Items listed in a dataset
○ ○ ○ ○ ○ ○ ○

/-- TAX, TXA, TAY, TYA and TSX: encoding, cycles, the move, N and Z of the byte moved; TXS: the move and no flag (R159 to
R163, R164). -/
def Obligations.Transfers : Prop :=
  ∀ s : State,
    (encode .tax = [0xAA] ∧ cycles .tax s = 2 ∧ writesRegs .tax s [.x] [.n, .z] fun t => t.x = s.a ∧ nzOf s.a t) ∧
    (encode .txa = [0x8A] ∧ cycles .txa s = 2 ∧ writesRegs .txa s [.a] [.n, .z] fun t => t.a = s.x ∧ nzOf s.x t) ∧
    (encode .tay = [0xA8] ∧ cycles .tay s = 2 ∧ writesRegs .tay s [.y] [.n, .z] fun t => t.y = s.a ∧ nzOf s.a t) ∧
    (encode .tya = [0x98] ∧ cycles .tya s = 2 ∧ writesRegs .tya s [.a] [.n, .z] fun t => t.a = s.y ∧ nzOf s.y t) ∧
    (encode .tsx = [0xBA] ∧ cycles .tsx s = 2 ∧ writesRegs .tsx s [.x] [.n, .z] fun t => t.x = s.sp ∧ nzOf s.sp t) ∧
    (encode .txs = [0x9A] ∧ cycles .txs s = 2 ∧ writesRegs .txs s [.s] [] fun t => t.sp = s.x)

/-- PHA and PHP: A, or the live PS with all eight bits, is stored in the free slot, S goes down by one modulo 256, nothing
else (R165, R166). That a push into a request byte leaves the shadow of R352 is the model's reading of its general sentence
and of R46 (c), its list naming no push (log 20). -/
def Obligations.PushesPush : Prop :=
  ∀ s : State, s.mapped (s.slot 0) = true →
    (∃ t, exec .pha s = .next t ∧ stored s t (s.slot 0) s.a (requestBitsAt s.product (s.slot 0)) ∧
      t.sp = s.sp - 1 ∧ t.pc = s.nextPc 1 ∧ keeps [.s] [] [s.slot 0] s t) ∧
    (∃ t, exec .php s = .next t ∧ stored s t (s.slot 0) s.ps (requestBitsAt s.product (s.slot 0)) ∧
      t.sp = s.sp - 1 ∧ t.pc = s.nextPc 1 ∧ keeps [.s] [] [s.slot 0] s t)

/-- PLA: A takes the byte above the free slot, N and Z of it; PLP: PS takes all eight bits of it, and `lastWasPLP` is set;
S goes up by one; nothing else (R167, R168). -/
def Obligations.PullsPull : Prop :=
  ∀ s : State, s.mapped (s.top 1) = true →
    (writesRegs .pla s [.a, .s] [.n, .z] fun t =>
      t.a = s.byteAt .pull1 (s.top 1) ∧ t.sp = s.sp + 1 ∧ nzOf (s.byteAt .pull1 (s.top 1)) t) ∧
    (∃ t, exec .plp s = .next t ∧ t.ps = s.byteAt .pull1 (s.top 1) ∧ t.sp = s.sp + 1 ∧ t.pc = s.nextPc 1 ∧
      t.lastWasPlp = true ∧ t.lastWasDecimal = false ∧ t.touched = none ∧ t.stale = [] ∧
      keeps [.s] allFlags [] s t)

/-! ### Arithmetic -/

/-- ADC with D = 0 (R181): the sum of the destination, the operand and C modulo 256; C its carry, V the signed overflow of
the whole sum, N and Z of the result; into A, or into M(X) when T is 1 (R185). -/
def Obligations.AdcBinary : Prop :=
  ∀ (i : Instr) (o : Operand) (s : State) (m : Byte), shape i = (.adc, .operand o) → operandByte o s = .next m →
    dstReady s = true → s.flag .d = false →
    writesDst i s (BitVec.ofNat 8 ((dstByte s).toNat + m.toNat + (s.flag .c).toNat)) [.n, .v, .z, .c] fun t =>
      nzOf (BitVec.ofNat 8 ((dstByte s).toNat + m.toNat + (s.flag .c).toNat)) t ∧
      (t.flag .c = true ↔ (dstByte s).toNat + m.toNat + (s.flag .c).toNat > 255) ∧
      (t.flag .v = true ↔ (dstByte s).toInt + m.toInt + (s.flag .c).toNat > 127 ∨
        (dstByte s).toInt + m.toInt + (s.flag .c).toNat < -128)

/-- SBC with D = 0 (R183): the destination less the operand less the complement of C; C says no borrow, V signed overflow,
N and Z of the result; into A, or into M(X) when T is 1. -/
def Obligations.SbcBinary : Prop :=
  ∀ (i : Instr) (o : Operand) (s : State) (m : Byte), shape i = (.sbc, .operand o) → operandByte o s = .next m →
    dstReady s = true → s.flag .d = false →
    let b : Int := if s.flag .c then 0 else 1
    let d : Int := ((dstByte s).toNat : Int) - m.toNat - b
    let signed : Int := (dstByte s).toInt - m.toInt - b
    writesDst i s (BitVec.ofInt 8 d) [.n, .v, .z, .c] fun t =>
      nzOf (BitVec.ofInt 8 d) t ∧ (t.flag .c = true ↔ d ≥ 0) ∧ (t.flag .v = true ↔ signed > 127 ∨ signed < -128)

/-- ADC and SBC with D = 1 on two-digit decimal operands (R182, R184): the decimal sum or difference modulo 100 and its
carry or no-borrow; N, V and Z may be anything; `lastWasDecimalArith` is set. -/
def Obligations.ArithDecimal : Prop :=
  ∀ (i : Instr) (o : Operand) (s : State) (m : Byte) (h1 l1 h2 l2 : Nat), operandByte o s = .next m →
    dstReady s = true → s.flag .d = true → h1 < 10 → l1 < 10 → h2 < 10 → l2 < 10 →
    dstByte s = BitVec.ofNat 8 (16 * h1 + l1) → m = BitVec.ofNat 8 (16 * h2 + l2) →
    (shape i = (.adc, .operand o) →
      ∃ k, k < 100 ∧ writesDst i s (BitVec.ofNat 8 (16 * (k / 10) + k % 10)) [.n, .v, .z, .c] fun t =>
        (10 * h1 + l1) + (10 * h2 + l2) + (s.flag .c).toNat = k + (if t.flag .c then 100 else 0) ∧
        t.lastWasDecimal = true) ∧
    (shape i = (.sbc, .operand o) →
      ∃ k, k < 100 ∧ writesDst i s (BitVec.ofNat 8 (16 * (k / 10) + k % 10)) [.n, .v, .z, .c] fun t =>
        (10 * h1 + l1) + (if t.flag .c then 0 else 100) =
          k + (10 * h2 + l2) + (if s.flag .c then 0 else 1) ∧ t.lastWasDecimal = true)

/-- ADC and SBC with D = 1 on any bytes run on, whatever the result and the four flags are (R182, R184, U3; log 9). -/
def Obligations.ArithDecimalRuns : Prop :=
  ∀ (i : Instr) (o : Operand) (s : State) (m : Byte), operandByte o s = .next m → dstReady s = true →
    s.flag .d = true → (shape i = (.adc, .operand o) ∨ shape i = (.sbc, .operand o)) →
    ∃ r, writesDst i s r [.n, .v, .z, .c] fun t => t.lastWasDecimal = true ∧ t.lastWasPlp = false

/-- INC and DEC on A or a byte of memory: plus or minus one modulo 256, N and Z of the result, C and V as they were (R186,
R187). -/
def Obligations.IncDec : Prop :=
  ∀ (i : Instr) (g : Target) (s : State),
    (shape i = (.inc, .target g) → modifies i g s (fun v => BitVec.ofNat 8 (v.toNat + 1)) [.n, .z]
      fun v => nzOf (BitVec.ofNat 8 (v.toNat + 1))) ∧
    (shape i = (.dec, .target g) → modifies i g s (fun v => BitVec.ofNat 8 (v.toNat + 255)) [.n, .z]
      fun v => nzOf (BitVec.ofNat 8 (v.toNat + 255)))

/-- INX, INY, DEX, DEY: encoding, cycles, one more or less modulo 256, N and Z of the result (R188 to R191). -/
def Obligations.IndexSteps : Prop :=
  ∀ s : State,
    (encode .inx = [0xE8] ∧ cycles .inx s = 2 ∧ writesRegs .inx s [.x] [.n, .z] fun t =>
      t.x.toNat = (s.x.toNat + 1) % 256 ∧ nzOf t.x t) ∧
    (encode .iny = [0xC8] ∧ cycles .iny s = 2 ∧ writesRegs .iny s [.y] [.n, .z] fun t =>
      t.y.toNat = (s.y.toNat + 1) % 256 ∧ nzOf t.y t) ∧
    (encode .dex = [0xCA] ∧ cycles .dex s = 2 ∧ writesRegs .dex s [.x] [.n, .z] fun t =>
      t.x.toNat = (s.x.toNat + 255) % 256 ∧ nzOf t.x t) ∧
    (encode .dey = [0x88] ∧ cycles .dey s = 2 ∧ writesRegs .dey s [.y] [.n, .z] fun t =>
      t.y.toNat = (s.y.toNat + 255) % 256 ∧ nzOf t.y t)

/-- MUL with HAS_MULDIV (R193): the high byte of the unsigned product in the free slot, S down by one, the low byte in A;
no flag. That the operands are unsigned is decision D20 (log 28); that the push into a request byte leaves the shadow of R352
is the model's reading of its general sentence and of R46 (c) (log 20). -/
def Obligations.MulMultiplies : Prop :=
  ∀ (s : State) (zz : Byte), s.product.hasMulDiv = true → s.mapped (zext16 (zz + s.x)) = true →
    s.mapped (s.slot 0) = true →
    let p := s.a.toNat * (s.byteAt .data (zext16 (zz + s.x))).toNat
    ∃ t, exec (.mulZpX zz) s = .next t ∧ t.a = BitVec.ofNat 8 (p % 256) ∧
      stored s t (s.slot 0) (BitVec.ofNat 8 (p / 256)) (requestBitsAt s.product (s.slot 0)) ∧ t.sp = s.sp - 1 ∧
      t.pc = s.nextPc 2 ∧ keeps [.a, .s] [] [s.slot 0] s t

○ ○ ○ ○ ○ ○ ○

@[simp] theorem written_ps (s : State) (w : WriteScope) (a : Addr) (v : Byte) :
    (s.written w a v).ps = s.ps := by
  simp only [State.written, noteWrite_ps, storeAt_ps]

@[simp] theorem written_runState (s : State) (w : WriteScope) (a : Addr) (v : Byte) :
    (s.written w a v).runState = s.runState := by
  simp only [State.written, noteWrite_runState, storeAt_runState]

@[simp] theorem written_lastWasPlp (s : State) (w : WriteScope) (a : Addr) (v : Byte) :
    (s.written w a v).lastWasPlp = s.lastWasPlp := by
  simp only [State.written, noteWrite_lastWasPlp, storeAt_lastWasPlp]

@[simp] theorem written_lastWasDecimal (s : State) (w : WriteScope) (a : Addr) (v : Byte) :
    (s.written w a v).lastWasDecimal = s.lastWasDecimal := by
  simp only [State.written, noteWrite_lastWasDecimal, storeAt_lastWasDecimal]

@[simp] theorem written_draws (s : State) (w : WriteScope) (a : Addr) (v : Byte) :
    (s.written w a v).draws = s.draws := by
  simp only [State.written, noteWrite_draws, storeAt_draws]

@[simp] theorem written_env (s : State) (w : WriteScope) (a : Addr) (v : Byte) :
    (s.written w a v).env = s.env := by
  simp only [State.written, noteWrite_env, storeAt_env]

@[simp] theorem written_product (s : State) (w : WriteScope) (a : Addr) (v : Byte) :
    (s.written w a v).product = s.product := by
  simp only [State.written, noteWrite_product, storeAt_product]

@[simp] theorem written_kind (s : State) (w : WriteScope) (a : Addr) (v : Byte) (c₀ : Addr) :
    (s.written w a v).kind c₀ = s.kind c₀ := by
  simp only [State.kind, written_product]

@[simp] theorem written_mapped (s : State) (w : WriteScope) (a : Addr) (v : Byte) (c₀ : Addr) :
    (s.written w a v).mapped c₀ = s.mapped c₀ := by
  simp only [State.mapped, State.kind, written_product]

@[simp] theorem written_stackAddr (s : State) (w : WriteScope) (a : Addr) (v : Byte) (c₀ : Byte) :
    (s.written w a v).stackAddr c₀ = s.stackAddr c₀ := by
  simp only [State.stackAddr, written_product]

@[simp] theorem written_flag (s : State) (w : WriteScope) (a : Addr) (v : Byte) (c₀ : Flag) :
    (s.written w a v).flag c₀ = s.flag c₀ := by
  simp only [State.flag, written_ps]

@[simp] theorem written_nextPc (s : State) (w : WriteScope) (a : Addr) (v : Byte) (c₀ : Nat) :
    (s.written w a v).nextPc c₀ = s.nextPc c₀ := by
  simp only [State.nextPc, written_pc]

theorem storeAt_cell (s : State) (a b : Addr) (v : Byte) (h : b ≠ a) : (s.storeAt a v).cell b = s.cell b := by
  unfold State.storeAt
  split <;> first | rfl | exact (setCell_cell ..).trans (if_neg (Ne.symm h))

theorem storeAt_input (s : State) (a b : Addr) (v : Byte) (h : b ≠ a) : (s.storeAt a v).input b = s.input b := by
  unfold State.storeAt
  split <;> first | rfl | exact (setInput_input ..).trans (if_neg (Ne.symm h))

○ ○ ○ ○ ○ ○ ○

ABOUT THIS EXERCISE: Within the data above, pick out all lines holding the word "dstByte".

EXPECTED ANSWER:
    writesDst i s (BitVec.ofNat 8 ((dstByte s).toNat + m.toNat + (s.flag .c).toNat)) [.n, .v, .z, .c] fun t =>
      nzOf (BitVec.ofNat 8 ((dstByte s).toNat + m.toNat + (s.flag .c).toNat)) t ∧
      (t.flag .c = true ↔ (dstByte s).toNat + m.toNat + (s.flag .c).toNat > 255) ∧
      (t.flag .v = true ↔ (dstByte s).toInt + m.toInt + (s.flag .c).toNat > 127 ∨
        (dstByte s).toInt + m.toInt + (s.flag .c).toNat < -128)
    let d : Int := ((dstByte s).toNat : Int) - m.toNat - b
    let signed : Int := (dstByte s).toInt - m.toInt - b
    dstByte s = BitVec.ofNat 8 (16 * h1 + l1) → m = BitVec.ofNat 8 (16 * h2 + l2) →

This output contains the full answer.